Starting at the first line of the data below, repeat each line word for word up to and including the line with "(43_key_schedule.md R182). -/".
======== Data records ========
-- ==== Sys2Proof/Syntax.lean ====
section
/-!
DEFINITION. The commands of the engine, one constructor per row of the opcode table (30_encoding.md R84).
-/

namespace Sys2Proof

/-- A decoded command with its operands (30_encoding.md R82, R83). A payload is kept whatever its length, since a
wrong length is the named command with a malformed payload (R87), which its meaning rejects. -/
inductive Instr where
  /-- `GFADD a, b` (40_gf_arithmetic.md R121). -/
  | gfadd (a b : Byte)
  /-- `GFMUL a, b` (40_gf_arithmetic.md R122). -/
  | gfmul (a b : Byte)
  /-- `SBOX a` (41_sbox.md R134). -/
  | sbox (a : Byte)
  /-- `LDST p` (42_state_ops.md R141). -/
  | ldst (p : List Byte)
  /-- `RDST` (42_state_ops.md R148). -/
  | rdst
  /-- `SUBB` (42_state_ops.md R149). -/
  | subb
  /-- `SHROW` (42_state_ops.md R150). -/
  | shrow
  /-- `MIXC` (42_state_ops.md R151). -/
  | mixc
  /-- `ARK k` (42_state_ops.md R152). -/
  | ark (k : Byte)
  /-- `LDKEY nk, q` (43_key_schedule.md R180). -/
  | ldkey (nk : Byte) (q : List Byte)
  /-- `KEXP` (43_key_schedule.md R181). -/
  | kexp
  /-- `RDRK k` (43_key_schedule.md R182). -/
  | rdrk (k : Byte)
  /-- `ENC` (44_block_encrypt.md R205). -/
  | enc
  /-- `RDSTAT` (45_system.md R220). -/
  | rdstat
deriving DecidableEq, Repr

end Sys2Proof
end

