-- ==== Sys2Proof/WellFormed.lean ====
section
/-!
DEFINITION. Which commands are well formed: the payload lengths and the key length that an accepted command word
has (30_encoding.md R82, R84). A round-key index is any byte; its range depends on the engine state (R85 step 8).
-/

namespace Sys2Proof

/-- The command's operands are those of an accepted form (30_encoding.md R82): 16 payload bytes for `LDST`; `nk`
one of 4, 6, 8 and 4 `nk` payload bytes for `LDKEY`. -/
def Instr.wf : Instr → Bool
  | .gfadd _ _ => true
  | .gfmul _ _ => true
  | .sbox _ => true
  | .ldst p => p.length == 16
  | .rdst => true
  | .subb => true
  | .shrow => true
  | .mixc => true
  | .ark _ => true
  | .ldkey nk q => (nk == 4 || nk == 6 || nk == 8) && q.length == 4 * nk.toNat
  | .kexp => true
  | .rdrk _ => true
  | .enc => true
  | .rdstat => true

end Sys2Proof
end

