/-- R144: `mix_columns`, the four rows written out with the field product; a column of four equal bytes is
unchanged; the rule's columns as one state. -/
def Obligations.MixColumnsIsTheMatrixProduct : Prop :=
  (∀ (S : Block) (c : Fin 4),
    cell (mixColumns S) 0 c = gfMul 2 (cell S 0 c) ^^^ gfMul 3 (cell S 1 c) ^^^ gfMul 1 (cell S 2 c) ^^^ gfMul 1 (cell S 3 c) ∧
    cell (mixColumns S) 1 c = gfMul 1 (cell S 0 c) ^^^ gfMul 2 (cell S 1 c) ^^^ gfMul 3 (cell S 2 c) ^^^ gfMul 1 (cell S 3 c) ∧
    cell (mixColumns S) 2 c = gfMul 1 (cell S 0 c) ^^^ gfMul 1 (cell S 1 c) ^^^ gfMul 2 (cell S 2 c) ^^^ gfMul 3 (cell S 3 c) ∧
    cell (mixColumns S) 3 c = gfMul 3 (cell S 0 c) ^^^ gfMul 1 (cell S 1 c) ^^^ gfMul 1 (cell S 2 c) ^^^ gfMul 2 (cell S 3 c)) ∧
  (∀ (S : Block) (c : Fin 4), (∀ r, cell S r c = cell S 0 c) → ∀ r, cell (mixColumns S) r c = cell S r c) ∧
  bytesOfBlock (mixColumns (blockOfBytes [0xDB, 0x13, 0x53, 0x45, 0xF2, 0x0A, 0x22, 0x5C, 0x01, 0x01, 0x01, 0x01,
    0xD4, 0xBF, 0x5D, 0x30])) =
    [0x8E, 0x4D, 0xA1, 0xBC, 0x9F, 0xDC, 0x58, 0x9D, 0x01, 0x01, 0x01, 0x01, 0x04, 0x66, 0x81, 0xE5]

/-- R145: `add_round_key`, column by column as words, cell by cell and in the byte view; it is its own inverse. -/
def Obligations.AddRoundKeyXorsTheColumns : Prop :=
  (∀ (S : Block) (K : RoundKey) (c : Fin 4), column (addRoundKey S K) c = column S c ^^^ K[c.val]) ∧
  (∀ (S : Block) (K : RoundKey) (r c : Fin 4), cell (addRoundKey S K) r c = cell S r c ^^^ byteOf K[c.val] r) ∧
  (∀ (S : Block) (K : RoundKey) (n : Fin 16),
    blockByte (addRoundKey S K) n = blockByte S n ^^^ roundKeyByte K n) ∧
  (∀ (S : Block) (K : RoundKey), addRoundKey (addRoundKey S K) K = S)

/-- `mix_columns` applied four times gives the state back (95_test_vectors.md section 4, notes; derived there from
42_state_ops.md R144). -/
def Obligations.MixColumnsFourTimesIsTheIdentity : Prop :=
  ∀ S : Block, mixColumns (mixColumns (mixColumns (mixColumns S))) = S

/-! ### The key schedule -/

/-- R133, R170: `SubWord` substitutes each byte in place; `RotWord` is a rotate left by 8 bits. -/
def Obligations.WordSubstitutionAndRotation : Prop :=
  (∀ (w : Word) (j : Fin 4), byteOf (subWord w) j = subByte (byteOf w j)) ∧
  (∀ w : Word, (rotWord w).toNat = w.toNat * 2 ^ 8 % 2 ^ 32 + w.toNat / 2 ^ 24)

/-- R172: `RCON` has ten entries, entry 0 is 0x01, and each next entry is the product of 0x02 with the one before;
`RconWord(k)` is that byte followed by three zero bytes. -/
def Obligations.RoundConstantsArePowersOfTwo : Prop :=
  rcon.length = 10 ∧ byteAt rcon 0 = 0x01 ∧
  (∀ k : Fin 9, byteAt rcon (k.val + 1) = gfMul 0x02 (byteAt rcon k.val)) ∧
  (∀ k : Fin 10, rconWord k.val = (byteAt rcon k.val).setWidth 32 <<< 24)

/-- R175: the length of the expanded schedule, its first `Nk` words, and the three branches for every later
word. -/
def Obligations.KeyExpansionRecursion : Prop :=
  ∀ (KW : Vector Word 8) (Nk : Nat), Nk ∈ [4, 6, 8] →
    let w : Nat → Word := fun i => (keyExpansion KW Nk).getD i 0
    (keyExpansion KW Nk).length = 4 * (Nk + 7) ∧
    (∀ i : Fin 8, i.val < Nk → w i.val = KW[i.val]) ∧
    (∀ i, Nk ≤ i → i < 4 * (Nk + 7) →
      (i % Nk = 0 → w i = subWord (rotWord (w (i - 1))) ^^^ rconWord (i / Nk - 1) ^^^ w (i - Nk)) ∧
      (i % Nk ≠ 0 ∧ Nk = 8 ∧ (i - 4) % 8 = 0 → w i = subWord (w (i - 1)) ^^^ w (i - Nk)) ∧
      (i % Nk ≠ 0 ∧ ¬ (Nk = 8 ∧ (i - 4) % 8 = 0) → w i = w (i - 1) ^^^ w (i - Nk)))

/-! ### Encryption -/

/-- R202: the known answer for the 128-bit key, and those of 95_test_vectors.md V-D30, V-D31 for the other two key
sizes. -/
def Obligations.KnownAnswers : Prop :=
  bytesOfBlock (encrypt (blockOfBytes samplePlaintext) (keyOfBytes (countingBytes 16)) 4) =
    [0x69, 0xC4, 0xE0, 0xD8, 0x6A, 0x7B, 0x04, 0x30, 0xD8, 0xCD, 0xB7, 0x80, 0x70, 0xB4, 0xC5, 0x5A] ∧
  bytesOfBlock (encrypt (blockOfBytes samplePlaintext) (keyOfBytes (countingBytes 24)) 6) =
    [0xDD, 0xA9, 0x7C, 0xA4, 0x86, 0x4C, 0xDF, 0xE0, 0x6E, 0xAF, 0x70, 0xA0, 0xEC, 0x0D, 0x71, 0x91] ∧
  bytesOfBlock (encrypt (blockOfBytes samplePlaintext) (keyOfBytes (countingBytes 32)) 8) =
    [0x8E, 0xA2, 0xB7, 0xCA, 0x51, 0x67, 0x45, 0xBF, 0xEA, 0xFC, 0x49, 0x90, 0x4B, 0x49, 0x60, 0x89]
========
Reply to the exercise:
-- ==== Sys2Proof/Syntax.lean ====
section
/-!
DEFINITION. The commands of the engine, one constructor per row of the opcode table (30_encoding.md R84).
-/

namespace Sys2Proof

/-- A decoded command with its operands (30_encoding.md R82, R83). A payload is kept whatever its length, since a
wrong length is the named command with a malformed payload (R87), which its meaning rejects. -/
inductive Instr where
  /-- `GFADD a, b` (40_gf_arithmetic.md R121). -/
  | gfadd (a b : Byte)
  /-- `GFMUL a, b` (40_gf_arithmetic.md R122). -/
  | gfmul (a b : Byte)
  /-- `SBOX a` (41_sbox.md R134). -/
  | sbox (a : Byte)
  /-- `LDST p` (42_state_ops.md R141). -/
  | ldst (p : List Byte)
  /-- `RDST` (42_state_ops.md R148). -/
  | rdst
  /-- `SUBB` (42_state_ops.md R149). -/
  | subb
  /-- `SHROW` (42_state_ops.md R150). -/
  | shrow
  /-- `MIXC` (42_state_ops.md R151). -/
  | mixc
  /-- `ARK k` (42_state_ops.md R152). -/
  | ark (k : Byte)
  /-- `LDKEY nk, q` (43_key_schedule.md R180). -/
  | ldkey (nk : Byte) (q : List Byte)
  /-- `KEXP` (43_key_schedule.md R181). -/
  | kexp
  /-- `RDRK k` (43_key_schedule.md R182). -/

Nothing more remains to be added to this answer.